**Task to complete**. Your answer should be the complete data, copied exactly.
*** Data provided Section Begins ***
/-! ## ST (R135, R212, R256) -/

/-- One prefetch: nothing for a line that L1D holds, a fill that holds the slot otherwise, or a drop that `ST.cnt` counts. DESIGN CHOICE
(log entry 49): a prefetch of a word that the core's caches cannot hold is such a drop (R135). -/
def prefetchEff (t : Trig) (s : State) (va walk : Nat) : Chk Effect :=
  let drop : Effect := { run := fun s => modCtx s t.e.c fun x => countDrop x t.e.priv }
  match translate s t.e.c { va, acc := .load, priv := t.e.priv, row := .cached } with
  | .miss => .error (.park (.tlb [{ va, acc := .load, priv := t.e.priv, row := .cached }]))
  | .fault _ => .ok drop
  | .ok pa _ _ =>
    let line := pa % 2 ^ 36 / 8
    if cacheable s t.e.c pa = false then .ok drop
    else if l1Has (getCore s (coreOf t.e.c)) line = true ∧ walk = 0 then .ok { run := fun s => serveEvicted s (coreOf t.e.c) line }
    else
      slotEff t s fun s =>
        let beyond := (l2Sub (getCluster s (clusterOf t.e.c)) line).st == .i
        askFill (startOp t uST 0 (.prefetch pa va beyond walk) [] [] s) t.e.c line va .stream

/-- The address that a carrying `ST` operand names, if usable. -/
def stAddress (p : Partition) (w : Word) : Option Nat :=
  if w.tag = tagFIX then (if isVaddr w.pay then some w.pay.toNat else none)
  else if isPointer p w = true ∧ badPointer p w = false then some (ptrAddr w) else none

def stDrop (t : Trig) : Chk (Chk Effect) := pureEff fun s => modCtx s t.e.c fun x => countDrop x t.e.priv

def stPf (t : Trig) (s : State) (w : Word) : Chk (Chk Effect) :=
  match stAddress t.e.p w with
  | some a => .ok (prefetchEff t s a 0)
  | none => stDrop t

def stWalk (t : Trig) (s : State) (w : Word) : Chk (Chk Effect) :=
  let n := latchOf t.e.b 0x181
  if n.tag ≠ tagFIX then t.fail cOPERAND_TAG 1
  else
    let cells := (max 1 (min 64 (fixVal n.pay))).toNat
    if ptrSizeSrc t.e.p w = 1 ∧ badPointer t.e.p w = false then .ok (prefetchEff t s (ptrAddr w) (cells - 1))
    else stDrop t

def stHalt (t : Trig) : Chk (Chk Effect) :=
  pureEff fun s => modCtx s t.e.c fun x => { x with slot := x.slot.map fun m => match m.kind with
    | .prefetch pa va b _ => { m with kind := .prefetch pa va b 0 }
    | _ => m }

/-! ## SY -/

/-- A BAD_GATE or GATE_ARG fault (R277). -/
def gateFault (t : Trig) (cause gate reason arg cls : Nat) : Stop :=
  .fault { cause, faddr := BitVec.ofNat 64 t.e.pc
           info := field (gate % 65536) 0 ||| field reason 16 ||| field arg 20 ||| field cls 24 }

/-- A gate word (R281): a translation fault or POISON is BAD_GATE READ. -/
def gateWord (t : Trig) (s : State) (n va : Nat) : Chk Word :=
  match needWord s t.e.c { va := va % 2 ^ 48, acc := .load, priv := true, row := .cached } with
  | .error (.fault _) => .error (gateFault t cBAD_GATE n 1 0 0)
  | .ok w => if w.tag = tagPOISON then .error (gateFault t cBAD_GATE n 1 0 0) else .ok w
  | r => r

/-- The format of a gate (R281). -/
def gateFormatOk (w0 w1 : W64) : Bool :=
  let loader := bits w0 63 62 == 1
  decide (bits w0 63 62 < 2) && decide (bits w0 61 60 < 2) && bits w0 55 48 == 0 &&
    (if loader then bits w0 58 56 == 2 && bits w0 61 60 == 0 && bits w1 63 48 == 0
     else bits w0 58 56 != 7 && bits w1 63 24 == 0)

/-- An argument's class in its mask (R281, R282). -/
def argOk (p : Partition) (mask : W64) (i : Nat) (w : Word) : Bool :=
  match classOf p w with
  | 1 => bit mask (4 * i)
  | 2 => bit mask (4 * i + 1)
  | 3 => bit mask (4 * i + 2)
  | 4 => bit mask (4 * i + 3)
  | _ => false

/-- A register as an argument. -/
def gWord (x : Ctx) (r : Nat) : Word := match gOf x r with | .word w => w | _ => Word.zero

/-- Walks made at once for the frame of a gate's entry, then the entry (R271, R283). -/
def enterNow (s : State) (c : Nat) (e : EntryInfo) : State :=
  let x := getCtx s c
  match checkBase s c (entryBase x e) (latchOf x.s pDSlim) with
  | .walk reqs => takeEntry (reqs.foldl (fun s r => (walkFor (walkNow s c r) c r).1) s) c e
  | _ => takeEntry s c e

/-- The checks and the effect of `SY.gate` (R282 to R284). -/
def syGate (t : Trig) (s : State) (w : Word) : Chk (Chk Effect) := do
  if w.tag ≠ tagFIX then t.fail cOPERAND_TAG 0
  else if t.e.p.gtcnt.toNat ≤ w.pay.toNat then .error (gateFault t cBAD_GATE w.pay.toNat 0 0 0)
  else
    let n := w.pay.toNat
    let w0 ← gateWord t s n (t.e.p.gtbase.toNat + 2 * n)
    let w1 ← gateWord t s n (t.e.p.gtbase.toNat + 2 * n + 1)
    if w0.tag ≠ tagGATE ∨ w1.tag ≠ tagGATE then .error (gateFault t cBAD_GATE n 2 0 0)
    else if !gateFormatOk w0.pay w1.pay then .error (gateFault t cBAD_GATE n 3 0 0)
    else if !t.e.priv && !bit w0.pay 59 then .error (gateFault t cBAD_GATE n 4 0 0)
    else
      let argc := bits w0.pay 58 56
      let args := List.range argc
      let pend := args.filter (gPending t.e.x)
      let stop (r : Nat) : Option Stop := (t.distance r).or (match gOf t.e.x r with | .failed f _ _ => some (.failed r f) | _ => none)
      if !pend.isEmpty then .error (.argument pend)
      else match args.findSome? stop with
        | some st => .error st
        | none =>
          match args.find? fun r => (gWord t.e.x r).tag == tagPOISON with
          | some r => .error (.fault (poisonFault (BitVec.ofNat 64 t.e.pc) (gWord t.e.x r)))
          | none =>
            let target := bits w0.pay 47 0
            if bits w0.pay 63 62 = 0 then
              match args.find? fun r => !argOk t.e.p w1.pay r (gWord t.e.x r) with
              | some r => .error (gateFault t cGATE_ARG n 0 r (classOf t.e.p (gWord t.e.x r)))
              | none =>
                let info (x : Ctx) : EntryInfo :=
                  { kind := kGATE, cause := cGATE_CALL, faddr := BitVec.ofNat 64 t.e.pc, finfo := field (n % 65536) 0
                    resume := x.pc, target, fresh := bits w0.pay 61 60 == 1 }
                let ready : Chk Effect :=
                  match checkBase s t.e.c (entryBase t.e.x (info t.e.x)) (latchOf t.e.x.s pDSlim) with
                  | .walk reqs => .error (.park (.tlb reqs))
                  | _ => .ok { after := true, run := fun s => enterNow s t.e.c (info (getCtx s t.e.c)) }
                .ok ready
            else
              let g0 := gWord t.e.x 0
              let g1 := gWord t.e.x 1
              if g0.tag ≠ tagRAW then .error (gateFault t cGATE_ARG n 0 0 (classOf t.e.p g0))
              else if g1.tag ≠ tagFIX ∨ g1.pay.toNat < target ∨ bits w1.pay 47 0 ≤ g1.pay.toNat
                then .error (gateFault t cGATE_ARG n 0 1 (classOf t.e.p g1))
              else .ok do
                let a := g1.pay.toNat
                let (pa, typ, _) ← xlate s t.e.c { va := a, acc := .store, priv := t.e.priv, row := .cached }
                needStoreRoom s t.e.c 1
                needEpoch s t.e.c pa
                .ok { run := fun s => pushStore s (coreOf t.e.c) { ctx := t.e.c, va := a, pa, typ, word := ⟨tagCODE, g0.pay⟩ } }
*** Data provided Section Ends ***
**Exercise answer**.
/-! ## ST (R135, R212, R256) -/

/-- One prefetch: nothing for a line that L1D holds, a fill that holds the slot otherwise, or a drop that `ST.cnt` counts. DESIGN CHOICE
(log entry 49): a prefetch of a word that the core's caches cannot hold is such a drop (R135). -/
def prefetchEff (t : Trig) (s : State) (va walk : Nat) : Chk Effect :=
  let drop : Effect := { run := fun s => modCtx s t.e.c fun x => countDrop x t.e.priv }
  match translate s t.e.c { va, acc := .load, priv := t.e.priv, row := .cached } with
  | .miss => .error (.park (.tlb [{ va, acc := .load, priv := t.e.priv, row := .cached }]))
  | .fault _ => .ok drop
  | .ok pa _ _ =>
    let line := pa % 2 ^ 36 / 8
    if cacheable s t.e.c pa = false then .ok drop
    else if l1Has (getCore s (coreOf t.e.c)) line = true ∧ walk = 0 then .ok { run := fun s => serveEvicted s (coreOf t.e.c) line }
    else
      slotEff t s fun s =>
        let beyond := (l2Sub (getCluster s (clusterOf t.e.c)) line).st == .i
        askFill (startOp t uST 0 (.prefetch pa va beyond walk) [] [] s) t.e.c line va .stream

/-- The address that a carrying `ST` operand names, if usable. -/
def stAddress (p : Partition) (w : Word) : Option Nat :=
  if w.tag = tagFIX then (if isVaddr w.pay then some w.pay.toNat else none)
  else if isPointer p w = true ∧ badPointer p w = false then some (ptrAddr w) else none

def stDrop (t : Trig) : Chk (Chk Effect) := pureEff fun s => modCtx s t.e.c fun x => countDrop x t.e.priv

def stPf (t : Trig) (s : State) (w : Word) : Chk (Chk Effect) :=
  match stAddress t.e.p w with
  | some a => .ok (prefetchEff t s a 0)
  | none => stDrop t

def stWalk (t : Trig) (s : State) (w : Word) : Chk (Chk Effect) :=
  let n := latchOf t.e.b 0x181
  if n.tag ≠ tagFIX then t.fail cOPERAND_TAG 1
  else
    let cells := (max 1 (min 64 (fixVal n.pay))).toNat
    if ptrSizeSrc t.e.p w = 1 ∧ badPointer t.e.p w = false then .ok (prefetchEff t s (ptrAddr w) (cells - 1))
    else stDrop t

def stHalt (t : Trig) : Chk (Chk Effect) :=
  pureEff fun s => modCtx s t.e.c fun x => { x with slot := x.slot.map fun m => match m.kind with
    | .prefetch pa va b _ => { m with kind := .prefetch pa va b 0 }
    | _ => m }

/-! ## SY -/

/-- A BAD_GATE or GATE_ARG fault (R277). -/
def gateFault (t : Trig) (cause gate reason arg cls : Nat) : Stop :=
  .fault { cause, faddr := BitVec.ofNat 64 t.e.pc
           info := field (gate % 65536) 0 ||| field reason 16 ||| field arg 20 ||| field cls 24 }

/-- A gate word (R281): a translation fault or POISON is BAD_GATE READ. -/
def gateWord (t : Trig) (s : State) (n va : Nat) : Chk Word :=
  match needWord s t.e.c { va := va % 2 ^ 48, acc := .load, priv := true, row := .cached } with
  | .error (.fault _) => .error (gateFault t cBAD_GATE n 1 0 0)
  | .ok w => if w.tag = tagPOISON then .error (gateFault t cBAD_GATE n 1 0 0) else .ok w
  | r => r

/-- The format of a gate (R281). -/
def gateFormatOk (w0 w1 : W64) : Bool :=
  let loader := bits w0 63 62 == 1
  decide (bits w0 63 62 < 2) && decide (bits w0 61 60 < 2) && bits w0 55 48 == 0 &&
    (if loader then bits w0 58 56 == 2 && bits w0 61 60 == 0 && bits w1 63 48 == 0
     else bits w0 58 56 != 7 && bits w1 63 24 == 0)

/-- An argument's class in its mask (R281, R282). -/
def argOk (p : Partition) (mask : W64) (i : Nat) (w : Word) : Bool :=
  match classOf p w with
  | 1 => bit mask (4 * i)
  | 2 => bit mask (4 * i + 1)
  | 3 => bit mask (4 * i + 2)
  | 4 => bit mask (4 * i + 3)
  | _ => false

/-- A register as an argument. -/
def gWord (x : Ctx) (r : Nat) : Word := match gOf x r with | .word w => w | _ => Word.zero

/-- Walks made at once for the frame of a gate's entry, then the entry (R271, R283). -/
def enterNow (s : State) (c : Nat) (e : EntryInfo) : State :=
  let x := getCtx s c
  match checkBase s c (entryBase x e) (latchOf x.s pDSlim) with
  | .walk reqs => takeEntry (reqs.foldl (fun s r => (walkFor (walkNow s c r) c r).1) s) c e
  | _ => takeEntry s c e

/-- The checks and the effect of `SY.gate` (R282 to R284). -/
def syGate (t : Trig) (s : State) (w : Word) : Chk (Chk Effect) := do
  if w.tag ≠ tagFIX then t.fail cOPERAND_TAG 0
  else if t.e.p.gtcnt.toNat ≤ w.pay.toNat then .error (gateFault t cBAD_GATE w.pay.toNat 0 0 0)
  else
    let n := w.pay.toNat
    let w0 ← gateWord t s n (t.e.p.gtbase.toNat + 2 * n)
    let w1 ← gateWord t s n (t.e.p.gtbase.toNat + 2 * n + 1)
    if w0.tag ≠ tagGATE ∨ w1.tag ≠ tagGATE then .error (gateFault t cBAD_GATE n 2 0 0)
    else if !gateFormatOk w0.pay w1.pay then .error (gateFault t cBAD_GATE n 3 0 0)
    else if !t.e.priv && !bit w0.pay 59 then .error (gateFault t cBAD_GATE n 4 0 0)
    else
      let argc := bits w0.pay 58 56
      let args := List.range argc
      let pend := args.filter (gPending t.e.x)
      let stop (r : Nat) : Option Stop := (t.distance r).or (match gOf t.e.x r with | .failed f _ _ => some (.failed r f) | _ => none)
      if !pend.isEmpty then .error (.argument pend)
      else match args.findSome? stop with
        | some st => .error st
        | none =>
          match args.find? fun r => (gWord t.e.x r).tag == tagPOISON with
          | some r => .error (.fault (poisonFault (BitVec.ofNat 64 t.e.pc) (gWord t.e.x r)))
          | none =>
            let target := bits w0.pay 47 0
            if bits w0.pay 63 62 = 0 then
              match args.find? fun r => !argOk t.e.p w1.pay r (gWord t.e.x r) with
              | some r => .error (gateFault t cGATE_ARG n 0 r (classOf t.e.p (gWord t.e.x r)))
              | none =>
                let info (x : Ctx) : EntryInfo :=
                  { kind := kGATE, cause := cGATE_CALL, faddr := BitVec.ofNat 64 t.e.pc, finfo := field (n % 65536) 0
                    resume := x.pc, target, fresh := bits w0.pay 61 60 == 1 }
                let ready : Chk Effect :=
                  match checkBase s t.e.c (entryBase t.e.x (info t.e.x)) (latchOf t.e.x.s pDSlim) with
                  | .walk reqs => .error (.park (.tlb reqs))
                  | _ => .ok { after := true, run := fun s => enterNow s t.e.c (info (getCtx s t.e.c)) }
                .ok ready
            else
              let g0 := gWord t.e.x 0
              let g1 := gWord t.e.x 1
              if g0.tag ≠ tagRAW then .error (gateFault t cGATE_ARG n 0 0 (classOf t.e.p g0))
              else if g1.tag ≠ tagFIX ∨ g1.pay.toNat < target ∨ bits w1.pay 47 0 ≤ g1.pay.toNat
                then .error (gateFault t cGATE_ARG n 0 1 (classOf t.e.p g1))
              else .ok do
                let a := g1.pay.toNat
                let (pa, typ, _) ← xlate s t.e.c { va := a, acc := .store, priv := t.e.priv, row := .cached }
                needStoreRoom s t.e.c 1
                needEpoch s t.e.c pa
                .ok { run := fun s => pushStore s (coreOf t.e.c) { ctx := t.e.c, va := a, pa, typ, word := ⟨tagCODE, g0.pay⟩ } }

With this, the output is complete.